And finally, just before I called her she had tossed out a letter which she had
cleaned out of her files (she's newly retired 8^).  She pulled it back out of the
trash and read it off.  It was from a nurse in the Portland, Oregon area who
does genealogical research specializing in medical research - there are
apparently professionals who do exactly what you're asking about.
 
 
MILK LEG
 
Daniel Kortenkamp asks:
Is "milk leg" a specific disorder which would have a modern diagnostic label
and explanation?
 
My g-grandmother died of "milk leg" in July of 1888, two weeks after giving
birth to her ninth child.  This was on a farm in NE Iowa.
 
Roger Scanland also wants to know:
The posts about milk-related deaths reminds me of an ancestor who the
family says died of "milkleg" shortly after giving birth to her last child.  Does
anyone know what "milkleg" was?
 
Jennifer R. Amon contributes this definition:
milk leg [1895-1900] - a painful swelling of the leg soon after childbirth, due to
thrombosis of the large veins.
 
Phil Frazier adds:
I believe it is a condition called phlebitis or an infection or irritation of the
veins of the leg.  My source is a nurse at the nursing home where my mother
in law now lives.  She (mother in law) had "milk leg" after the birth of her
second child. Maybe other medical types can confirm or elaborate on this for
you
 
And heere's Tom:
Finally have had time to pursue this issue:
 
Tried to find milk leg under milk leg in a 1958 medical dictionary.. no luck
 
Then I tried:
leg   milk
 
bingo! equated to phlegmasia alba dolens (another antique term)
 
looked up phlegmasia alba dolens...
 
milk leg -- being a painful swelling of the leg beginning at the ankle and
ascending or at the groin and extending down the thigh... its usual cause is
infection after labor
 
note: it looks like the diagnosis of "euphoria" is similar... I recall  that it was
related to the Civil War (between the states).. Here the issue (as someone has
already responded) is inappropriate affect -- laughing when you shouldn't.

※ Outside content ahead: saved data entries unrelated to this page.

-- ==== Sys2Proof/Machine/Flags.lean ====
section
/-! DEFINITION. The STATUS and CTRL words, the write-1-to-clear of STATUS, and the interrupt line (10_state.md R32, R33,
R42; 60_exceptions.md R155). -/

namespace Sys2Proof.Machine

open Sys2Proof

/-- The STATUS word (R33, 20_memory.md R63): `zext_32(ERRCODE || 00 || HFIN || HACT || RKV || ERR || DONE || BUSY)`. -/
def statusWord (s : State) : Word :=
  (s.errcode ++ (0 : BitVec 2) ++ bit s.hfin ++ bit s.hact ++ bit s.rkv ++ bit s.err ++ bit s.done ++ bit s.busy :
    BitVec 12).setWidth 32

/-- The CTRL word (R32, 20_memory.md R63): `zext_32(IE_ERR || IE_DONE)`. -/
def ctrlWord (s : State) : Word := (bit s.ieErr ++ bit s.ieDone : BitVec 2).setWidth 32

/-- A write to CTRL: bit 0 to IE_DONE, bit 1 to IE_ERR, the reserved bits ignored (R32, 20_memory.md R64). -/
def writeCtrl (v : Word) (s : State) : State := { s with ieDone := v.getLsbD 0, ieErr := v.getLsbD 1 }

/-- Acknowledge completion: clear DONE (R35). -/
def ackDone (s : State) : State := { s with done := false }

/-- End error handling: clear ERR and ERRCODE together (R36, 60_exceptions.md R160). -/
def ackError (s : State) : State := { s with err := false, errcode := 0 }

/-- A write to STATUS clears the W1C bits that are 1 in the written word and changes nothing else (R33, 20_memory.md
R64). -/
def writeStatus (v : Word) (s : State) : State :=
  let s := if v.getLsbD 1 then ackDone s else s
  if v.getLsbD 2 then ackError s else s

/-- The interrupt line, a level computed from the state: `(DONE AND IE_DONE) OR (ERR AND IE_ERR)` (R42, R155). -/
def irq (s : State) : Bool := (s.done && s.ieDone) || (s.err && s.ieErr)

end Sys2Proof.Machine
end

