-- ==== Sys2Proof/Machine/Control.lean ====
section
/-! DEFINITION. The commands that take effect within their CMD write: NOP and CLEAR (44_control_commands.md R141, R142). -/

namespace Sys2Proof.Machine

open Sys2Proof

/-- NOP: no state changes; while busy it is refused as every CMD write is (R141). -/
def execNop (s : State) : Host.Outcome State Fault Refusal := .next (immediately (fun t => t) s)

/-- CLEAR: the soft reset of every state but CTRL; it does not cancel a command in flight (R142, R147). -/
def execClear (s : State) : Host.Outcome State Fault Refusal := .next (immediately clear s)

end Sys2Proof.Machine
end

In
a wartime context, the stress of battle has been given different names in every
recent war: shell shock, battle fatigue, post engagement stress syndrome...
looks like a variant of the same..
 
Other issues: Sometimes a disease is rephrased in terms a layman thinks
he/she hears: Example -- "Simple Smiling Jesus" = spinal meningitis the
grimaces that often accompany the disease make the interpreted name seem
reasonable -- and it is no more obscure than phlegmasia alba dolens..
 
George L. Thurston joins in:
My Webster's New World Dictionary defines "milkleg" as "a former term for
a painful swelling of the leg, caused by inflammation and clotting in the
femoral veins, usually as a result of infection during childbirth."
 
Jean Suplick adds:
Webster's 9th New Collegiate says:
 
"A painful swelling of the leg at childbirth caused by inflammation and
clotting in the veins."
 
Maybe your ancestor had a clot broke loose and got lodged in the lung.
 
Tom Lincoln joins in again:
In any case, phlegmon dolorosa alba was the more formal name at the time.
 
It was a rapidly extending infection usually caused by beta hemolytic
striptococci in which the infection was deep and spread along the muscles, etc.

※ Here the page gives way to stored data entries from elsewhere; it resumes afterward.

-- ==== Sys2Proof/Safety.lean ====
section
/-! DEFINITION. What statements about runs are made of: the invariant of 10_state.md R49 and what makes it inductive, runs
over a schedule, reachable states, and what the host observes (20_memory.md R83). -/

namespace Sys2Proof.Machine

open Sys2Proof

/-! ### The invariant of R49 -/

/-- R49 (a): `S.BUSY = 1` if and only if `PEND ≠ none`. -/
abbrev busyIffPending (s : State) : Prop := s.busy = true ↔ s.pend ≠ none

/-- R49 (b): not (`S.HACT = 1` and `S.HFIN = 1`). -/
abbrev notActiveAndFinal (s : State) : Prop := ¬(s.hact = true ∧ s.hfin = true)

/-- R49 (c): if `S.HACT = 1` and `S.BUSY = 0`, then `HLEN mod 512 = 0`. -/
abbrev wholeBlocksWhenIdle (s : State) : Prop := s.hact = true → s.busy = false → s.hlen.toNat % 512 = 0

/-- R49 (d): `S.ERR = 0` implies `S.ERRCODE = 0`, and `S.ERR = 1` implies `S.ERRCODE` is one of 1 to 5. -/
abbrev errorCodeMatches (s : State) : Prop :=
  (s.err = false → s.errcode = 0) ∧ (s.err = true → 1 ≤ s.errcode.toNat ∧ s.errcode.toNat ≤ 5)

/-- R49 (e): if `S.BUSY = 1`, then `S.DONE = 0`. -/
abbrev busyNotDone (s : State) : Prop := s.busy = true → s.done = false

/-- R49 (f): if `S.RKV = 0`, then every `RK[i] = 0`. -/
abbrev noKeysWithoutRkv (s : State) : Prop := s.rkv = false → ∀ i : Fin 32, s.rk[i] = 0

/-- The six clauses of R49. -/
structure R49 (s : State) : Prop where
  busyIffPending : busyIffPending s
  notActiveAndFinal : notActiveAndFinal s
  wholeBlocksWhenIdle : wholeBlocksWhenIdle s
  errorCodeMatches : errorCodeMatches s
  busyNotDone : busyNotDone s
  noKeysWithoutRkv : noKeysWithoutRkv s

/-- An active hash has absorbed whole blocks, in flight or idle. Clause (c) of R49 is this while idle; alone it is not kept
by every step (a completion may end the busy time of a state with any HLEN). -/
abbrev activeWholeBlocks (s : State) : Prop := s.hact = true → s.hlen.toNat % 512 = 0

/-- What acceptance checked holds of the command in flight: HUPDATE and HFINAL have an active hash, ENC and DEC have round
keys, and only HFINAL has an RLEN (30_encoding.md R94). -/
def pendingChecked (s : State) : Prop :=
  ∀ p, s.pend = some p →
    ((p.op = .hupdate ∨ p.op = .hfinal) → s.hact = true) ∧
    ((p.op = .enc ∨ p.op = .dec) → s.rkv = true) ∧
    (p.op ≠ .hfinal → p.rlen = 0)

/-- The invariant every step keeps: the clauses of R49 with (c) made inductive, and what acceptance checked. -/
structure CoreInv (s : State) : Prop where
  busyIffPending : busyIffPending s
  notActiveAndFinal : notActiveAndFinal s
  activeWholeBlocks : activeWholeBlocks s
  errorCodeMatches : errorCodeMatches s
  busyNotDone : busyNotDone s
  noKeysWithoutRkv : noKeysWithoutRkv s
  pendingChecked : pendingChecked s

/-- RK holds a schedule derived from some key whenever RKV = 1 (92_eei_decisions.md D20: "RK always holds a derived schedule
or zeros"). -/
def scheduleDerived (s : State) : Prop := s.rkv = true → ∃ mk : Vector Word 4, s.rk = keySchedule mk

/-! ### Runs -/

/-- Run a schedule to its end, one step of the machine for each of its events. -/
def runSchedule (es : List Event) (s : State) : Host.Outcome State Fault Refusal :=
  Host.Core.run Sys2Proof.core es.length { s with inputs := es }

/-- Run a host script to its end. -/
def runScript (p : List Statement) (s : State) : Host.Outcome State Fault Refusal := runSchedule (scriptEvents p) s

/-- The states the machine can be in after some number of steps from reset, under some schedule. -/
def Reachable (s : State) : Prop :=
  ∃ (es : List Event) (n : Nat), Host.Core.run Sys2Proof.core n { State.reset with inputs := es } = .next s

/-! ### Observation -/

/-- What the host sees of one step: the word a read returns, and the interrupt level after it (R83). -/
structure Observation where
  word : Option Word
  irq : Bool
deriving DecidableEq, Repr

/-- The word returned to the host by the step about to be taken. -/
def returnedWord (s : State) : Option Word :=
  match s.inputs with
  | .host (.read off) :: _ => some (memRead off s)
  | .reset (some (.read _)) :: _ => some 0
  | _ => none

/-- What the host observes of the first `n` steps (R83). -/
def observations : Nat → State → List Observation
  | 0, _ => []
  | n + 1, s =>
    match step s with
    | .next t => ⟨returnedWord s, irq t⟩ :: observations n t
    | .fault _ => []
    | .refused _ => []

/-- What an operation that raises `code` leaves (60_exceptions.md R151, R152): ERR set, the first code kept, nothing else
changed. -/
def recorded (code : BitVec 4) (s : State) : State :=
  { s with err := true, errcode := if s.err then s.errcode else code }

/-- The cipher's registers and flags (43_hash_commands.md R140). -/
def cipherSide (s : State) : Vector Word 4 × Vector Word 4 × Vector Word 4 × Vector Word 32 × Bool :=
  (s.key, s.din, s.dout, s.rk, s.rkv)

/-- The hash's registers and flags (43_hash_commands.md R140). -/
def hashSide (s : State) : Vector Word 16 × Vector Word 8 × BitVec 64 × Bool × Bool :=
  (s.hin, s.v, s.hlen, s.hact, s.hfin)

end Sys2Proof.Machine
end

Also commonly accompanied by thrombosis.
 
It was one of the fatal patterns of post partum infection.
 
Jerry Bennett sez:
I know, from personal experience, that "milkleg" was also found in animals.
 
When I was a kid (and we won't say how long ago that was), my folks has a
small farm outside of town.  (Since the town was Miami, you can guess how
long ago it was.)  Anyway, my dad wanted to buy a mule, and one was
advertised in the paper.  I don't remember all the facts, but I do remember
that my mom went to look at it, and they were about to buy it, when my dad
became quite angry.  He said that the mule had a "milkleg", and that the seller
was just trying to dump it.  I can remember him showing us the right hind
leg of the mule, and it appeared quite swollen.  (Amazing how some of these
pictures stay with you.  I haven't thought about "milkleg" in over xx years!)
So, end of story, they did not buy the mule because the animal had "milkleg."
 
Caroline E. Bryan chimes in:
As the only owner of a dictionary on the net it falls to me to reply: "a former
term for a painful swelling of the leg, caused by inflammation and clotting in
the femoral veins, usually as a result of infection during childbirth".

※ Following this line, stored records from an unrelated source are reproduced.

-- ==== Sys2Proof/Tests/Slice0.lean ====
section
/-! SUPPORT. The model's own tests: ill-formed fields refused, words written out from 30_encoding.md, vectors of
95_test_vectors.md, and for each statement with hypotheses or clauses a state and operands that meet them. -/

namespace Sys2Proof.Tests

open Sys2Proof Sys2Proof.Machine

/-! ### Helpers: small states -/

/-- The key and block of L1.1. -/
def sample : Vector Word 4 := #v[0x01234567, 0x89abcdef, 0xfedcba98, 0x76543210]

/-- Idle, with the sample key expanded and the block `x` in DIN. -/
def keyed (x : Vector Word 4) : State :=
  { State.reset with key := sample, din := x, rk := keySchedule sample, rkv := true, done := true }

/-- Idle, with a hash begun and the block `h` in HIN. -/
def absorbing (h : Vector Word 16) : State := { State.reset with hin := h, v := hashIv, hact := true, done := true }

/-- `s` with the command `p` in flight. -/
def flying (p : Pending) (s : State) : State := { s with pend := some p, busy := true, done := false }

/-- `s` with an error pending. -/
def failed (code : BitVec 4) (s : State) : State := { s with err := true, errcode := code }

/-- `s` with a schedule. -/
def scheduled (es : List Event) (s : State) : State := { s with inputs := es }

/-- The state a step answers (`s` itself if it does not answer one). -/
def after (s : State) : State :=
  match step s with
  | .next t => t
  | .fault _ => s
  | .refused _ => s

/-- A step answers the state `after` names. -/
theorem step_after (s : State) : step s = .next (after s) := by
  obtain ⟨t, h, _⟩ := step_effect s
  rw [after, h]

/-- The state after the host's write of the command word `w`. -/
def written (w : Nat) (s : State) : State := after (s.withFetchWord 32 w)

/-- The state after that write and the engine's step. -/
def completed (w : Nat) (s : State) : State := after (written w s)

/-- The state after one host write. -/
def stored (off : BitVec 12) (v : Word) (s : State) : State := after (scheduled [.host (.write off v)] s)

/-- The word one host read returns. -/
def fetched (off : BitVec 12) (s : State) : Option Word := (after (scheduled [.host (.read off)] s)).lastRead

/-- The tail words "abc" and garbage after it (P2). -/
def abcBlock : Vector Word 16 := #v[0x616263ff, 0xdeadbeef, 0, 0, 0, 0, 0, 0, 0, 0, 0, 0, 0, 0, 0, 0]

/-! ### WellFormed: each check refuses an ill-formed term -/

theorem test_wellformed_legal : (CmdFields.mk 6 0 63 0).wellFormed = true := by decide
theorem test_wellformed_opcode : (CmdFields.mk 8 0 0 0).wellFormed = false := by decide
theorem test_wellformed_rsv0 : (CmdFields.mk 1 1 0 0).wellFormed = false := by decide
theorem test_wellformed_rsv1 : (CmdFields.mk 1 0 0 1).wellFormed = false := by decide
theorem test_wellformed_rlen : (CmdFields.mk 7 0 1 0).wellFormed = false := by decide

/-! ### Decode: words written out as RSV1 (18 bits), RLEN (6), RSV0 (4), OP (4) from R84 and R87 -/

theorem test_decode_nop : decode 0b000000000000000000_000000_0000_0000 = .ok .nop := by decide
theorem test_decode_keyexp : decode 0b000000000000000000_000000_0000_0001 = .ok .keyexp := by decide
theorem test_decode_enc : decode 0b000000000000000000_000000_0000_0010 = .ok .enc := by decide
theorem test_decode_dec : decode 0b000000000000000000_000000_0000_0011 = .ok .dec := by decide
theorem test_decode_hinit : decode 0b000000000000000000_000000_0000_0100 = .ok .hinit := by decide
theorem test_decode_hupdate : decode 0b000000000000000000_000000_0000_0101 = .ok .hupdate := by decide
theorem test_decode_hfinal : decode 0b000000000000000000_110111_0000_0110 = .ok (.hfinal 55) := by decide
theorem test_decode_clear : decode 0b000000000000000000_000000_0000_0111 = .ok .clear := by decide

/-- Every reserved opcode, and each reserved field at its lowest and highest bit (R90, R91, L2.10). -/
theorem test_decode_refuses :
    ([0x8, 0x9, 0xa, 0xb, 0xc, 0xd, 0xe, 0xf, 0xffffffff] : List Word).map decode = List.replicate 9 (.error .badOp) ∧
    ([0x10, 0x80, 0x100, 0x2001, 0x4000, 0x80000001, 0x107, 0x4006, 0x16] : List Word).map decode =
      List.replicate 9 (.error .badCmd) := by decide

/-- The host's question of the table's words. -/
theorem test_decodeTableWord :
    decodeTableWord 32 0x3f06 = some (.hfinal 63) ∧ decodeTableWord 32 0x1 = some .keyexp ∧
      decodeTableWord 32 0x101 = none := by decide

/-! ### The disassembler (R99) -/

theorem test_disassemble :
    disassemble 0x00003f06 = "HFINAL 63" ∧ disassemble 0x00000001 = "KEYEXP" ∧
    disassemble 0x00000008 = ".word 0x00000008 ; illegal (ERR_BADOP)" ∧
    disassemble 0x00004006 = ".word 0x00004006 ; illegal (ERR_BADCMD)" := by decide +kernel

/-! ### Functions: vectors of L2.1 to L2.8 -/

/-- L2.1. -/
theorem test_rotl :
    rotl 0x80000001 1 = 0x00000003 ∧ rotl 0x12345678 0 = 0x12345678 ∧ rotl 0x12345678 16 = 0x56781234 ∧
      rotl 0x12345678 31 = 0x091a2b3c := by decide

/-- L2.2. -/
theorem test_transforms :
    tau 0x01234567 = 0x90f473a2 ∧ diffuse 0x01234567 = 0xfa26eb37 ∧ diffuseKey 0x01234567 = 0xda0f34e1 ∧
      transform 0x01234567 = 0x6ef180c9 ∧ transformKey 0x01234567 = 0xcfc85b85 ∧ transform 0x80000000 = 0x9767abab := by
  decide

/-- R109: the table of CK and its generator agree. -/
theorem test_ck_formula : ck = (List.range 32).map ckFormula := by decide +kernel

/-- L2.5. -/
theorem test_mixing :
    ff 0x0f0f0f0f 0x00ff00ff 0x33333333 15 = 0x3cc33cc3 ∧ ff 0x0f0f0f0f 0x00ff00ff 0x33333333 16 = 0x033f033f ∧
    gg 0x0f0f0f0f 0x00ff00ff 0x33333333 15 = 0x3cc33cc3 ∧ gg 0x0f0f0f0f 0x00ff00ff 0x33333333 16 = 0x303f303f ∧
    p0 0x12345678 = 0xd6688234 ∧ p1 0x12345678 = 0x05014549 ∧ rotl (tconst 63) (63 % 32) = 0x3d43cec5 := by decide

/-- L2.6, the padded "abc" block. -/
theorem test_expand :
    let w := expand ([0x61, 0x62, 0x63, 0x80] ++ List.replicate 59 0 ++ [0x18])
    w.getD 16 0 = 0x9092e200 ∧ w.getD 67 0 = 0xb99c0545 ∧ mixedWord w 63 = 0x49e260d5 := by decide +kernel

/-- L2.7, the all-zero block. -/
theorem test_compress :
    compress hashIv (List.replicate 64 0) =
      #v[0xa1203a40, 0x4a5566cd, 0x536fcee8, 0x20df7e13, 0x35c58f56, 0xb7c4c62e, 0x813c32cc, 0x47bf9b6c] := by
  decide +kernel

/-- L2.8 for 55 and 56 bytes. -/
theorem test_pad :
    padBlocks (List.replicate 55 0x61) 440 = [List.replicate 55 0x61 ++ [0x80] ++ [0, 0, 0, 0, 0, 0, 0x01, 0xb8]] ∧
    padBlocks (List.replicate 56 0x61) 448 =
      [List.replicate 56 0x61 ++ [0x80] ++ List.replicate 7 0, List.replicate 56 0 ++ [0, 0, 0, 0, 0, 0, 0x01, 0xc0]] := by
  decide +kernel

/-! ### Commands: one write, or one write and its completion -/

/-- R141's example. -/
theorem test_nop_keeps_status : statusWord (written 0x0 { State.reset with rkv := true }) = 0x00000008 := by decide
/-- L2.10. -/
theorem test_nop_busy : statusWord (written 0x0 (flying ⟨.keyexp, 0⟩ State.reset)) = 0x00000105 := by decide
/-- L2.10. -/
theorem test_keyexp_accepted :
    statusWord (written 0x1 State.reset) = 0x00000001 ∧ (written 0x1 State.reset).pend = some ⟨.keyexp, 0⟩ := by decide
/-- R112, the zero key. -/
theorem test_keyexp_completes :
    let t := completed 0x1 State.reset
    t.rk[0] = 0x45603b23 ∧ t.rk[31] = 0xa16ca108 ∧ statusWord t = 0x0000000a := by decide +kernel
/-- R113's example. -/
theorem test_enc_completes :
    (completed 0x2 (keyed sample)).dout = #v[0x681edf34, 0xd206965e, 0x86b3e94f, 0x536e4246] := by decide +kernel
/-- L2.10. -/
theorem test_enc_no_key : statusWord (written 0x2 State.reset) = 0x00000404 := by decide
/-- R114's example. -/
theorem test_dec_completes :
    (completed 0x3 (keyed #v[0x681edf34, 0xd206965e, 0x86b3e94f, 0x536e4246])).dout = sample := by decide +kernel
/-- L2.10: DONE of the command before is cleared at acceptance. -/
theorem test_dec_accepted : statusWord (written 0x3 (keyed sample)) = 0x00000009 := by decide +kernel
/-- R132's example. -/
theorem test_hinit_completes :
    let t := completed 0x4 State.reset
    t.v[0] = 0x7380166f ∧ t.v[7] = 0xb0fb0e4e ∧ t.hlen = 0 ∧ statusWord t = 0x00000012 := by decide +kernel
/-- L2.10: HINIT after HFINAL. -/
theorem test_hinit_after_final : statusWord (written 0x4 { State.reset with hfin := true, done := true }) = 0x00000021 := by
  decide
/-- R133's example. -/
theorem test_hupdate_completes :
    let t := completed 0x5 (absorbing (Vector.replicate 16 0x61626364))
    t.v = #v[0x5950de81, 0x468664eb, 0x42fd4c86, 0x1e7ca00a, 0xc0a5910b, 0xae9a55ea, 0x1adb8d17, 0x763ca222] ∧
      t.hlen = 512 := by decide +kernel
/-- L2.10. -/
theorem test_hupdate_no_hash : statusWord (written 0x5 State.reset) = 0x00000504 := by decide
/-- P2: "abc", with garbage in HIN beyond the tail. -/
theorem test_hfinal_abc :
    let t := completed 0x306 (absorbing abcBlock)
    t.v = #v[0x66c7f0f4, 0x62eeedd9, 0xd1f2d46b, 0xdc10e4e2, 0x4167c487, 0x5cf2f7a2, 0x297da02b, 0x8f4ba8e0] ∧
      t.hlen = 24 ∧ statusWord t = 0x00000022 := by decide +kernel
/-- L1.5: 63 bytes, two blocks. -/
theorem test_hfinal_63 :
    (completed 0x3f06 (absorbing (Vector.replicate 16 0x61616161))).v =
      #v[0x58730854, 0x3551881e, 0xbd70d27a, 0xd358ff5d, 0xcdf24ac5, 0x4822e2f7, 0xb7c3edce, 0x0985d21b] := by decide +kernel
/-- P6's end: CTRL is kept. -/
theorem test_clear :
    let t := written 0x7 { failed 4 (keyed sample) with ieDone := true, ieErr := true }
    statusWord t = 0 ∧ ctrlWord t = 3 ∧ t.key[0] = 0 ∧ t.rk[31] = 0 := by decide +kernel
/-- L2.12. -/
theorem test_clear_busy : statusWord (written 0x7 (flying ⟨.keyexp, 0⟩ State.reset)) = 0x00000105 := by decide

/-! ### Register access: L2.11, each offset range of R60 at its ends -/

theorem test_read_constants :
    fetched 0x000 State.reset = some 0x534d3433 ∧ fetched 0x004 State.reset = some 1 ∧ fetched 0x010 State.reset = some 0 ∧
      fetched 0x01c State.reset = some 0 ∧ fetched 0xffc State.reset = some 0 := by decide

Webster's New World Dictionary, 2nd ed., 1976, pp. 901-2.
 
MORTIFICATION:  Infection
 
NOSTALGIA:  Homesickness
 
PEST HOUSES
 
Joe Price writes:
While reading a book on the history of Haverhill, MA a reference was made
to the building of a "pest house" but that only 6 persons died of "the disease",
one of which is a person of interest.
 
Does anyone know what "the disease" is?
 
This reference was for the late 1600s.
 
Kathleen Much <answers:
A pesthouse was a special isolation hospital or quarantine house for victims
of contagious epidemic diseases.  The "pestilence" was no specific disease, but
could refer to any epidemic.  Of course, plague was the most notable
pestilence, and most medieval references to "pestilence" probably refer to the
Black Plague, but the terms became almost interchangeable: i.e., "plague" was
used to refer to any epidemic, such as measles, cholera, smallpox, Great Pox
(syphilis), and even (in tropical climes) malaria, which was thought to be
contagious through the air.  I don't know what the common epidemic disease
of Haverhill might have been.
 
Susan Arday comments:
In 1701 Massachusetts passed laws for the isolation of smallpox patients and
ship quarantine, to be used whenever necessary.  The difficulty with such
measures (isolation hospitals, quarantine facilities) was that no continuing
organization or even committee existed at the time to assure ready
recognition of undesirable situations or noncompliance with the
requirements that the legislation enacted.
 
Many early North American settlements and Native American communities
were completely obliterated by epidemic diseases, particularly smallpox.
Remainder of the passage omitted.